It is time to move beyond the limitations of the old model, and incorporate some of the most relevant insights and innovations of leading feminist thinkers into a way forward. Marilyn Waring quotes John Maynard Keynes when she refers to economics as “an apparatus of the mind, a technique of thinking which helps its possessor to draw correct conclusions” (17). If we are no longer drawing correct conclusions from curent theory, it is time to change it – the women I’ve drawn from extensively below have developed their own. And each one has helped to frame the culture and incentives that I have implemented in the PlayHouse model. Much of what follows is in their words, and I have done my best to select only what has been most useful to me.

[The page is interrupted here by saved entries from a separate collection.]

-- ==== Sys2Proof/Laws/Memory.lean ====
section
/-!
SUPPORT. The laws of the sparse tables, of the register and memory words, and of the NOR: what a read gives after a write, and
that every operation on a store keeps its canonical form.
-/
namespace Sys2Proof.Machine

/-! ### Sparse tables -/

@[simp] theorem tget_nil {α : Type} (d : Nat → α) (i : Nat) : tget d [] i = d i := rfl

theorem tget_cons {α : Type} (d : Nat → α) (k : Nat) (v : α) (r : List (Nat × α)) (i : Nat) :
    tget d ((k, v) :: r) i = if k = i then v else tget d r i := rfl

theorem tget_tdel_same {α : Type} (d : Nat → α) (l : List (Nat × α)) (i : Nat) : tget d (tdel l i) i = d i := by
  induction l with
  | nil => rfl
  | cons x r ih =>
    obtain ⟨k, v⟩ := x
    by_cases h : k = i <;> simp [tdel, h, tget_cons, ih]

theorem tget_tdel_ne {α : Type} (d : Nat → α) (l : List (Nat × α)) {i j : Nat} (h : i ≠ j) :
    tget d (tdel l i) j = tget d l j := by
  induction l with
  | nil => rfl
  | cons x r ih =>
    obtain ⟨k, v⟩ := x
    by_cases hk : k = i
    · simp [tdel, hk, tget_cons, h, ih]
    · simp [tdel, hk, tget_cons, ih]

/-- A key just written reads as written. -/
@[simp] theorem tget_tput_same {α : Type} [DecidableEq α] (d : Nat → α) (l : List (Nat × α)) (i : Nat) (v : α) :
    tget d (tput d l i v) i = v := by
  induction l with
  | nil => by_cases h : v = d i <;> simp [tput, h, tget_cons]
  | cons x r ih =>
    obtain ⟨k, w⟩ := x
    simp only [tput]
    split
    · next hk => simp [tget_cons, Nat.ne_of_lt hk, ih]
    · split
      · next hv => rw [tget_tdel_same]; exact hv.symm
      · split <;> simp [tget_cons]

/-- A write leaves every other key alone. -/
theorem tget_tput_ne {α : Type} [DecidableEq α] (d : Nat → α) (l : List (Nat × α)) {i j : Nat} (v : α) (h : i ≠ j) :
    tget d (tput d l i v) j = tget d l j := by
  induction l with
  | nil => by_cases hv : v = d i <;> simp [tput, hv, tget_cons, h]
  | cons x r ih =>
    obtain ⟨k, w⟩ := x
    simp only [tput]
    split
    · simp [tget_cons, ih]
    · split
      · exact tget_tdel_ne d _ h
      · split
        · next hk => simp [tget_cons, h, hk]
        · simp [tget_cons, h]

/-! ### The canonical form -/

theorem twfFrom_mono {α : Type} [DecidableEq α] (d : Nat → α) {m n : Nat} (h : m ≤ n) (l : List (Nat × α)) :
    twfFrom d n l = true → twfFrom d m l = true := by
  cases l with
  | nil => simp [twfFrom]
  | cons x r => obtain ⟨k, v⟩ := x; simp only [twfFrom, Bool.and_eq_true, decide_eq_true_eq]; intro ⟨⟨a, b⟩, c⟩
                exact ⟨⟨by omega, b⟩, c⟩

theorem twfFrom_tdel {α : Type} [DecidableEq α] (d : Nat → α) (l : List (Nat × α)) (i m : Nat) :
    twfFrom d m l = true → twfFrom d m (tdel l i) = true := by
  induction l generalizing m with
  | nil => simp [tdel, twfFrom]
  | cons x r ih =>
    obtain ⟨k, v⟩ := x
    simp only [twfFrom, Bool.and_eq_true, decide_eq_true_eq, tdel]
    intro ⟨⟨a, b⟩, c⟩
    split
    · exact twfFrom_mono d (by omega) _ (ih _ c)
    · simp only [twfFrom, Bool.and_eq_true, decide_eq_true_eq]; exact ⟨⟨a, b⟩, ih _ c⟩

theorem twfFrom_tput {α : Type} [DecidableEq α] (d : Nat → α) (l : List (Nat × α)) (i m : Nat) (v : α) (hm : m ≤ i) :
    twfFrom d m l = true → twfFrom d m (tput d l i v) = true := by
  induction l generalizing m with
  | nil => by_cases h : v = d i <;> simp [tput, h, twfFrom, hm]
  | cons x r ih =>
    obtain ⟨k, w⟩ := x
    intro h
    have h' := h
    simp only [twfFrom, Bool.and_eq_true, decide_eq_true_eq] at h'
    obtain ⟨⟨a, b⟩, c⟩ := h'
    simp only [tput]
    split
    · next hk =>
      simp only [twfFrom, Bool.and_eq_true, decide_eq_true_eq]
      exact ⟨⟨a, b⟩, ih _ (by omega) c⟩
    · next hk =>
      split
      · exact twfFrom_tdel d _ i m h
      · next hv =>
        split
        · next he =>
          simp only [twfFrom, Bool.and_eq_true, decide_eq_true_eq]
          exact ⟨⟨hm, hv⟩, he ▸ c⟩
        · next he =>
          simp only [twfFrom, Bool.and_eq_true, decide_eq_true_eq]
          exact ⟨⟨hm, hv⟩, ⟨⟨by omega, b⟩, c⟩⟩

/-- A write keeps the canonical form of a table. -/
theorem twf_tput {α : Type} [DecidableEq α] (d : Nat → α) (l : List (Nat × α)) (i : Nat) (v : α) (h : twf d l = true) :
    twf d (tput d l i v) = true := twfFrom_tput d l i 0 v (Nat.zero_le _) h

theorem twfFrom_filter {α : Type} [DecidableEq α] (d : Nat → α) (p : Nat × α → Bool) (l : List (Nat × α)) (m : Nat) :
    twfFrom d m l = true → twfFrom d m (l.filter p) = true := by
  induction l generalizing m with
  | nil => simp [twfFrom]
  | cons x r ih =>
    obtain ⟨k, v⟩ := x
    simp only [twfFrom, Bool.and_eq_true, decide_eq_true_eq, List.filter_cons]
    intro ⟨⟨a, b⟩, c⟩
    split
    · simp only [twfFrom, Bool.and_eq_true, decide_eq_true_eq]; exact ⟨⟨a, b⟩, ih _ c⟩
    · exact twfFrom_mono d (by omega) _ (ih _ c)

theorem twf_cellPut (d : Nat → Byte) (m : List Host.Cell) (a : Nat) (w : Word) (h : twf d m = true) :
    twf d (cellPut d m a w) = true := by
  unfold cellPut
  exact twf_tput d _ _ _ (twf_tput d _ _ _ (twf_tput d _ _ _ (twf_tput d _ _ _ h)))

/-- The stores of a state are in canonical form. -/
def storesWf (s : State) : Bool := twf resetWord s.regs && twf memDefault s.mem && twf norDefault s.nor

theorem storesWf_wr (s : State) (a : Nat) (w : Word) (h : storesWf s = true) : storesWf (wr s a w) = true := by
  simp only [storesWf, Bool.and_eq_true] at h ⊢
  obtain ⟨⟨h1, h2⟩, h3⟩ := h
  unfold wr
  simp only
  split
  · exact ⟨⟨h1, twf_cellPut _ _ _ _ h2⟩, h3⟩
  · exact ⟨⟨twf_tput _ _ _ _ h1, h2⟩, h3⟩

theorem storesWf_norPut (s : State) (a : Nat) (w : Word) (h : storesWf s = true) : storesWf (norPut s a w) = true := by
  simp only [storesWf, Bool.and_eq_true, norPut] at h ⊢
  exact ⟨h.1, twf_cellPut _ _ _ _ h.2⟩

theorem storesWf_norErase (s : State) (lo hi : Nat) (h : storesWf s = true) : storesWf (norErase s lo hi) = true := by
  simp only [storesWf, Bool.and_eq_true, norErase] at h ⊢
  exact ⟨h.1, twfFrom_filter _ _ _ _ h.2⟩

theorem storesWf_memErase (s : State) (lo hi : Nat) (h : storesWf s = true) : storesWf (memErase s lo hi) = true := by
  simp only [storesWf, Bool.and_eq_true, memErase] at h ⊢
  exact ⟨⟨h.1.1, twfFrom_filter _ _ _ _ h.1.2⟩, h.2⟩

theorem storesWf_reset : storesWf State.reset = true := by simp [storesWf, State.reset, twf, twfFrom]

/-! ### Words -/

theorem ofLe_bytes (w : Word) :
    ofLe (w.extractLsb' 0 8) (w.extractLsb' 8 8) (w.extractLsb' 16 8) (w.extractLsb' 24 8) = w := by
  unfold ofLe
  apply BitVec.eq_of_getLsbD_eq
  intro i hi
  simp only [BitVec.getLsbD_append, BitVec.getLsbD_extractLsb']
  rcases Nat.lt_or_ge i 8 with h | h
  · simp [h]
  rcases Nat.lt_or_ge i 16 with h2 | h2
  · have e : 8 + (i - 8) = i := by omega
    simp [Nat.not_lt.mpr h, show i - 8 < 8 by omega, e]
  rcases Nat.lt_or_ge i 24 with h3 | h3
  · have e : 16 + (i - 8 - 8) = i := by omega
    simp [Nat.not_lt.mpr h, show ¬ (i - 8 < 8) by omega, show i - 8 - 8 < 8 by omega, e]
  · have e : 24 + (i - 8 - 8 - 8) = i := by omega
    simp [Nat.not_lt.mpr h, show ¬ (i - 8 < 8) by omega, show ¬ (i - 8 - 8 < 8) by omega,
      show i - 8 - 8 - 8 < 8 by omega, e]

theorem tget_cellPut_ne (d : Nat → Byte) (m : List Host.Cell) (a b : Nat) (w : Word) (h : b < a ∨ a + 4 ≤ b) :
    tget d (cellPut d m a w) b = tget d m b := by
  unfold cellPut
  rw [tget_tput_ne d _ _ (by omega), tget_tput_ne d _ _ (by omega), tget_tput_ne d _ _ (by omega),
    tget_tput_ne d _ _ (by omega)]

/-- A word just put into a byte store reads back. -/
@[simp] theorem cellWord_cellPut_same (d : Nat → Byte) (m : List Host.Cell) (a : Nat) (w : Word) :
    cellWord d (cellPut d m a w) a = w := by
  unfold cellWord cellPut
  simp only [tget_tput_same]
  rw [tget_tput_ne d _ _ (by omega), tget_tput_ne d _ _ (by omega), tget_tput_ne d _ _ (by omega), tget_tput_same,
    tget_tput_ne d _ _ (by omega), tget_tput_ne d _ _ (by omega), tget_tput_same, tget_tput_ne d _ _ (by omega),
    tget_tput_same]
  exact ofLe_bytes w

/-- A word put into a byte store leaves every word that shares no byte with it. -/
theorem cellWord_cellPut_ne (d : Nat → Byte) (m : List Host.Cell) {a b : Nat} (w : Word) (h : b + 4 ≤ a ∨ a + 4 ≤ b) :
    cellWord d (cellPut d m a w) b = cellWord d m b := by
  unfold cellWord
  rw [tget_cellPut_ne d m a b w (by omega), tget_cellPut_ne d m a (b + 1) w (by omega),
    tget_cellPut_ne d m a (b + 2) w (by omega), tget_cellPut_ne d m a (b + 3) w (by omega)]

/-- What a read gives after a write: the word written at its address, every other word as before. -/
theorem rd_wr (s : State) (a b : Nat) (w : Word) : rd (wr s a w) b = if wordBase a = wordBase b then w else rd s b := by
  by_cases h : wordBase a = wordBase b
  · simp only [h, if_true]
    unfold rd wr
    rw [h]
    by_cases hm : usesMem (wordBase b) <;> simp [hm]
  · rw [if_neg h]
    have h4 : wordBase b + 4 ≤ wordBase a ∨ wordBase a + 4 ≤ wordBase b := by unfold wordBase at h ⊢; omega
    unfold rd wr
    by_cases ha : usesMem (wordBase a) <;> by_cases hb : usesMem (wordBase b) <;> simp only [ha, hb, if_true]
    · simp [cellWord_cellPut_ne _ _ _ h4]
    · simp
    · simp
    · simp [tget_tput_ne _ _ _ h]

@[simp] theorem rd_wr_same (s : State) (a : Nat) (w : Word) : rd (wr s a w) a = w := by rw [rd_wr, if_pos rfl]

theorem rd_wr_ne (s : State) {a b : Nat} (w : Word) (h : wordBase a ≠ wordBase b) : rd (wr s a w) b = rd s b := by
  rw [rd_wr, if_neg h]

/-- A NOR word just programmed reads back. -/
@[simp] theorem norWord_norPut_same (s : State) (a : Nat) (w : Word) : norWord (norPut s a w) a = w :=
  cellWord_cellPut_same _ _ _ _

theorem norWord_norPut_ne (s : State) {a b : Nat} (w : Word) (h : b + 4 ≤ a ∨ a + 4 ≤ b) :
    norWord (norPut s a w) b = norWord s b := cellWord_cellPut_ne _ _ _ h

@[simp] theorem rd_norPut (s : State) (a b : Nat) (w : Word) : rd (norPut s a w) b = rd s b := rfl

end Sys2Proof.Machine
end

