-- ==== Sys2Proof/Laws/State.lean ====
section
/-!
SUPPORT. What each named update of the state leaves alone, field by field, and what it replaces.
-/
namespace Sys2Proof.Machine


/-! ### A register or memory word -/

@[simp] theorem wr_clk (s : State) (a : Nat) (w : Word) : (wr s a w).clk = s.clk := by unfold wr; simp only; split <;> rfl
@[simp] theorem wr_nor (s : State) (a : Nat) (w : Word) : (wr s a w).nor = s.nor := by unfold wr; simp only; split <;> rfl
@[simp] theorem wr_time (s : State) (a : Nat) (w : Word) : (wr s a w).time = s.time := by unfold wr; simp only; split <;> rfl
@[simp] theorem wr_log (s : State) (a : Nat) (w : Word) : (wr s a w).log = s.log := by unfold wr; simp only; split <;> rfl
@[simp] theorem wr_can (s : State) (a : Nat) (w : Word) : (wr s a w).can = s.can := by unfold wr; simp only; split <;> rfl
@[simp] theorem wr_net (s : State) (a : Nat) (w : Word) : (wr s a w).net = s.net := by unfold wr; simp only; split <;> rfl
@[simp] theorem wr_sig (s : State) (a : Nat) (w : Word) : (wr s a w).sig = s.sig := by unfold wr; simp only; split <;> rfl
@[simp] theorem wr_loops (s : State) (a : Nat) (w : Word) : (wr s a w).loops = s.loops := by unfold wr; simp only; split <;> rfl
@[simp] theorem wr_eng (s : State) (a : Nat) (w : Word) : (wr s a w).eng = s.eng := by unfold wr; simp only; split <;> rfl
@[simp] theorem wr_sense (s : State) (a : Nat) (w : Word) : (wr s a w).sense = s.sense := by unfold wr; simp only; split <;> rfl
@[simp] theorem wr_trk (s : State) (a : Nat) (w : Word) : (wr s a w).trk = s.trk := by unfold wr; simp only; split <;> rfl
@[simp] theorem wr_str (s : State) (a : Nat) (w : Word) : (wr s a w).str = s.str := by unfold wr; simp only; split <;> rfl
@[simp] theorem wr_drv (s : State) (a : Nat) (w : Word) : (wr s a w).drv = s.drv := by unfold wr; simp only; split <;> rfl
@[simp] theorem wr_thm (s : State) (a : Nat) (w : Word) : (wr s a w).thm = s.thm := by unfold wr; simp only; split <;> rfl
@[simp] theorem wr_pwr (s : State) (a : Nat) (w : Word) : (wr s a w).pwr = s.pwr := by unfold wr; simp only; split <;> rfl
@[simp] theorem wr_boot (s : State) (a : Nat) (w : Word) : (wr s a w).boot = s.boot := by unfold wr; simp only; split <;> rfl
@[simp] theorem wr_upd (s : State) (a : Nat) (w : Word) : (wr s a w).upd = s.upd := by unfold wr; simp only; split <;> rfl
@[simp] theorem wr_port (s : State) (a : Nat) (w : Word) : (wr s a w).port = s.port := by unfold wr; simp only; split <;> rfl
@[simp] theorem wr_seq (s : State) (a : Nat) (w : Word) : (wr s a w).seq = s.seq := by unfold wr; simp only; split <;> rfl
@[simp] theorem wr_hwset (s : State) (a : Nat) (w : Word) : (wr s a w).hwset = s.hwset := by unfold wr; simp only; split <;> rfl
@[simp] theorem wr_free (s : State) (a : Nat) (w : Word) : (wr s a w).free = s.free := by unfold wr; simp only; split <;> rfl
@[simp] theorem wr_pending (s : State) (a : Nat) (w : Word) : (wr s a w).pending = s.pending := by unfold wr; simp only; split <;> rfl
@[simp] theorem wrF_clk (s : State) (a hi lo v : Nat) : (wrF s a hi lo v).clk = s.clk := wr_clk s a _
@[simp] theorem wrF_nor (s : State) (a hi lo v : Nat) : (wrF s a hi lo v).nor = s.nor := wr_nor s a _
@[simp] theorem wrF_time (s : State) (a hi lo v : Nat) : (wrF s a hi lo v).time = s.time := wr_time s a _
@[simp] theorem wrF_log (s : State) (a hi lo v : Nat) : (wrF s a hi lo v).log = s.log := wr_log s a _
@[simp] theorem wrF_can (s : State) (a hi lo v : Nat) : (wrF s a hi lo v).can = s.can := wr_can s a _
@[simp] theorem wrF_net (s : State) (a hi lo v : Nat) : (wrF s a hi lo v).net = s.net := wr_net s a _
@[simp] theorem wrF_sig (s : State) (a hi lo v : Nat) : (wrF s a hi lo v).sig = s.sig := wr_sig s a _
@[simp] theorem wrF_loops (s : State) (a hi lo v : Nat) : (wrF s a hi lo v).loops = s.loops := wr_loops s a _
@[simp] theorem wrF_eng (s : State) (a hi lo v : Nat) : (wrF s a hi lo v).eng = s.eng := wr_eng s a _
@[simp] theorem wrF_sense (s : State) (a hi lo v : Nat) : (wrF s a hi lo v).sense = s.sense := wr_sense s a _
@[simp] theorem wrF_trk (s : State) (a hi lo v : Nat) : (wrF s a hi lo v).trk = s.trk := wr_trk s a _
@[simp] theorem wrF_str (s : State) (a hi lo v : Nat) : (wrF s a hi lo v).str = s.str := wr_str s a _
@[simp] theorem wrF_drv (s : State) (a hi lo v : Nat) : (wrF s a hi lo v).drv = s.drv := wr_drv s a _
@[simp] theorem wrF_thm (s : State) (a hi lo v : Nat) : (wrF s a hi lo v).thm = s.thm := wr_thm s a _
@[simp] theorem wrF_pwr (s : State) (a hi lo v : Nat) : (wrF s a hi lo v).pwr = s.pwr := wr_pwr s a _
@[simp] theorem wrF_boot (s : State) (a hi lo v : Nat) : (wrF s a hi lo v).boot = s.boot := wr_boot s a _
@[simp] theorem wrF_upd (s : State) (a hi lo v : Nat) : (wrF s a hi lo v).upd = s.upd := wr_upd s a _
@[simp] theorem wrF_port (s : State) (a hi lo v : Nat) : (wrF s a hi lo v).port = s.port := wr_port s a _
@[simp] theorem wrF_seq (s : State) (a hi lo v : Nat) : (wrF s a hi lo v).seq = s.seq := wr_seq s a _
@[simp] theorem wrF_hwset (s : State) (a hi lo v : Nat) : (wrF s a hi lo v).hwset = s.hwset := wr_hwset s a _
@[simp] theorem wrF_free (s : State) (a hi lo v : Nat) : (wrF s a hi lo v).free = s.free := wr_free s a _
@[simp] theorem wrF_pending (s : State) (a hi lo v : Nat) : (wrF s a hi lo v).pending = s.pending := wr_pending s a _
@[simp] theorem wrB_clk (s : State) (a i : Nat) (b : Bool) : (wrB s a i b).clk = s.clk := wr_clk s a _
@[simp] theorem wrB_nor (s : State) (a i : Nat) (b : Bool) : (wrB s a i b).nor = s.nor := wr_nor s a _
@[simp] theorem wrB_time (s : State) (a i : Nat) (b : Bool) : (wrB s a i b).time = s.time := wr_time s a _
@[simp] theorem wrB_log (s : State) (a i : Nat) (b : Bool) : (wrB s a i b).log = s.log := wr_log s a _
@[simp] theorem wrB_can (s : State) (a i : Nat) (b : Bool) : (wrB s a i b).can = s.can := wr_can s a _
@[simp] theorem wrB_net (s : State) (a i : Nat) (b : Bool) : (wrB s a i b).net = s.net := wr_net s a _
@[simp] theorem wrB_sig (s : State) (a i : Nat) (b : Bool) : (wrB s a i b).sig = s.sig := wr_sig s a _
@[simp] theorem wrB_loops (s : State) (a i : Nat) (b : Bool) : (wrB s a i b).loops = s.loops := wr_loops s a _
@[simp] theorem wrB_eng (s : State) (a i : Nat) (b : Bool) : (wrB s a i b).eng = s.eng := wr_eng s a _
@[simp] theorem wrB_sense (s : State) (a i : Nat) (b : Bool) : (wrB s a i b).sense = s.sense := wr_sense s a _
@[simp] theorem wrB_trk (s : State) (a i : Nat) (b : Bool) : (wrB s a i b).trk = s.trk := wr_trk s a _
@[simp] theorem wrB_str (s : State) (a i : Nat) (b : Bool) : (wrB s a i b).str = s.str := wr_str s a _
@[simp] theorem wrB_drv (s : State) (a i : Nat) (b : Bool) : (wrB s a i b).drv = s.drv := wr_drv s a _
@[simp] theorem wrB_thm (s : State) (a i : Nat) (b : Bool) : (wrB s a i b).thm = s.thm := wr_thm s a _
@[simp] theorem wrB_pwr (s : State) (a i : Nat) (b : Bool) : (wrB s a i b).pwr = s.pwr := wr_pwr s a _
@[simp] theorem wrB_boot (s : State) (a i : Nat) (b : Bool) : (wrB s a i b).boot = s.boot := wr_boot s a _
@[simp] theorem wrB_upd (s : State) (a i : Nat) (b : Bool) : (wrB s a i b).upd = s.upd := wr_upd s a _
@[simp] theorem wrB_port (s : State) (a i : Nat) (b : Bool) : (wrB s a i b).port = s.port := wr_port s a _
@[simp] theorem wrB_seq (s : State) (a i : Nat) (b : Bool) : (wrB s a i b).seq = s.seq := wr_seq s a _
@[simp] theorem wrB_hwset (s : State) (a i : Nat) (b : Bool) : (wrB s a i b).hwset = s.hwset := wr_hwset s a _
@[simp] theorem wrB_free (s : State) (a i : Nat) (b : Bool) : (wrB s a i b).free = s.free := wr_free s a _
@[simp] theorem wrB_pending (s : State) (a i : Nat) (b : Bool) : (wrB s a i b).pending = s.pending := wr_pending s a _
@[simp] theorem wrN_clk (s : State) (a n : Nat) : (wrN s a n).clk = s.clk := wr_clk s a _
@[simp] theorem wrN_nor (s : State) (a n : Nat) : (wrN s a n).nor = s.nor := wr_nor s a _
@[simp] theorem wrN_time (s : State) (a n : Nat) : (wrN s a n).time = s.time := wr_time s a _
@[simp] theorem wrN_log (s : State) (a n : Nat) : (wrN s a n).log = s.log := wr_log s a _
@[simp] theorem wrN_can (s : State) (a n : Nat) : (wrN s a n).can = s.can := wr_can s a _
@[simp] theorem wrN_net (s : State) (a n : Nat) : (wrN s a n).net = s.net := wr_net s a _
@[simp] theorem wrN_sig (s : State) (a n : Nat) : (wrN s a n).sig = s.sig := wr_sig s a _
@[simp] theorem wrN_loops (s : State) (a n : Nat) : (wrN s a n).loops = s.loops := wr_loops s a _
@[simp] theorem wrN_eng (s : State) (a n : Nat) : (wrN s a n).eng = s.eng := wr_eng s a _
@[simp] theorem wrN_sense (s : State) (a n : Nat) : (wrN s a n).sense = s.sense := wr_sense s a _
@[simp] theorem wrN_trk (s : State) (a n : Nat) : (wrN s a n).trk = s.trk := wr_trk s a _
@[simp] theorem wrN_str (s : State) (a n : Nat) : (wrN s a n).str = s.str := wr_str s a _
@[simp] theorem wrN_drv (s : State) (a n : Nat) : (wrN s a n).drv = s.drv := wr_drv s a _
@[simp] theorem wrN_thm (s : State) (a n : Nat) : (wrN s a n).thm = s.thm := wr_thm s a _
@[simp] theorem wrN_pwr (s : State) (a n : Nat) : (wrN s a n).pwr = s.pwr := wr_pwr s a _
@[simp] theorem wrN_boot (s : State) (a n : Nat) : (wrN s a n).boot = s.boot := wr_boot s a _
@[simp] theorem wrN_upd (s : State) (a n : Nat) : (wrN s a n).upd = s.upd := wr_upd s a _
@[simp] theorem wrN_port (s : State) (a n : Nat) : (wrN s a n).port = s.port := wr_port s a _
@[simp] theorem wrN_seq (s : State) (a n : Nat) : (wrN s a n).seq = s.seq := wr_seq s a _
@[simp] theorem wrN_hwset (s : State) (a n : Nat) : (wrN s a n).hwset = s.hwset := wr_hwset s a _
@[simp] theorem wrN_free (s : State) (a n : Nat) : (wrN s a n).free = s.free := wr_free s a _
@[simp] theorem wrN_pending (s : State) (a n : Nat) : (wrN s a n).pending = s.pending := wr_pending s a _
@[simp] theorem wrI_clk (s : State) (a : Nat) (i : Int) : (wrI s a i).clk = s.clk := wr_clk s a _
@[simp] theorem wrI_nor (s : State) (a : Nat) (i : Int) : (wrI s a i).nor = s.nor := wr_nor s a _
@[simp] theorem wrI_time (s : State) (a : Nat) (i : Int) : (wrI s a i).time = s.time := wr_time s a _
@[simp] theorem wrI_log (s : State) (a : Nat) (i : Int) : (wrI s a i).log = s.log := wr_log s a _
@[simp] theorem wrI_can (s : State) (a : Nat) (i : Int) : (wrI s a i).can = s.can := wr_can s a _
@[simp] theorem wrI_net (s : State) (a : Nat) (i : Int) : (wrI s a i).net = s.net := wr_net s a _
@[simp] theorem wrI_sig (s : State) (a : Nat) (i : Int) : (wrI s a i).sig = s.sig := wr_sig s a _
@[simp] theorem wrI_loops (s : State) (a : Nat) (i : Int) : (wrI s a i).loops = s.loops := wr_loops s a _
@[simp] theorem wrI_eng (s : State) (a : Nat) (i : Int) : (wrI s a i).eng = s.eng := wr_eng s a _
@[simp] theorem wrI_sense (s : State) (a : Nat) (i : Int) : (wrI s a i).sense = s.sense := wr_sense s a _
@[simp] theorem wrI_trk (s : State) (a : Nat) (i : Int) : (wrI s a i).trk = s.trk := wr_trk s a _
@[simp] theorem wrI_str (s : State) (a : Nat) (i : Int) : (wrI s a i).str = s.str := wr_str s a _
@[simp] theorem wrI_drv (s : State) (a : Nat) (i : Int) : (wrI s a i).drv = s.drv := wr_drv s a _
@[simp] theorem wrI_thm (s : State) (a : Nat) (i : Int) : (wrI s a i).thm = s.thm := wr_thm s a _
@[simp] theorem wrI_pwr (s : State) (a : Nat) (i : Int) : (wrI s a i).pwr = s.pwr := wr_pwr s a _
@[simp] theorem wrI_boot (s : State) (a : Nat) (i : Int) : (wrI s a i).boot = s.boot := wr_boot s a _
@[simp] theorem wrI_upd (s : State) (a : Nat) (i : Int) : (wrI s a i).upd = s.upd := wr_upd s a _
@[simp] theorem wrI_port (s : State) (a : Nat) (i : Int) : (wrI s a i).port = s.port := wr_port s a _
@[simp] theorem wrI_seq (s : State) (a : Nat) (i : Int) : (wrI s a i).seq = s.seq := wr_seq s a _
@[simp] theorem wrI_hwset (s : State) (a : Nat) (i : Int) : (wrI s a i).hwset = s.hwset := wr_hwset s a _
@[simp] theorem wrI_free (s : State) (a : Nat) (i : Int) : (wrI s a i).free = s.free := wr_free s a _
@[simp] theorem wrI_pending (s : State) (a : Nat) (i : Int) : (wrI s a i).pending = s.pending := wr_pending s a _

I’ll begin with one essential value statement, which Waring has worded more eloquently than I could have: “Every time I see a mother with an infant, I know I am seeing a woman at work” (25).
Riane Eisler
Eisler first entered my consciousness as the author of a book called The Chalice and the Blade, and she has become well known in feminist circles for her work in a subject she calls “partnership studies.” If it is possible to summarize the essence of her argument, it is that the work of women in the household can be quantified (2009, 8), and must be measured in the male-dominant economic system:
We recognize that we’ve inherited a brutal gender double standard for sex in which those who held power (men) were judged by very different rules than those who did not (women). But what’s still not generally recognized is that we’ve inherited this same double standard for economics—and that this has distorted our economic systems, beginning with the economic indicators that purportedly measure what is economically valuable. (Eisler 2007, 69-70)
Because women (and men) spend more time in unpaid labor than they do working for pay (2007, 84), it seems logical that an accurate economic picture cannot be perceived without accounting for this time and effort. In addition, the economic system we’ve inherited measures activities that harm life as productive outputs, reflecting a distorted underlying value system (2009, 10-1). Government policies should instead reward investments in happy, healthy humans by subsidizing programs like universal healthcare, early childhood education, and paid parental leave which are proven to prevent many of the costly problems that arise from physical and emotional neglect (Eisler, Coughlin, et al. 31; Eisler 2007, 87 & 169).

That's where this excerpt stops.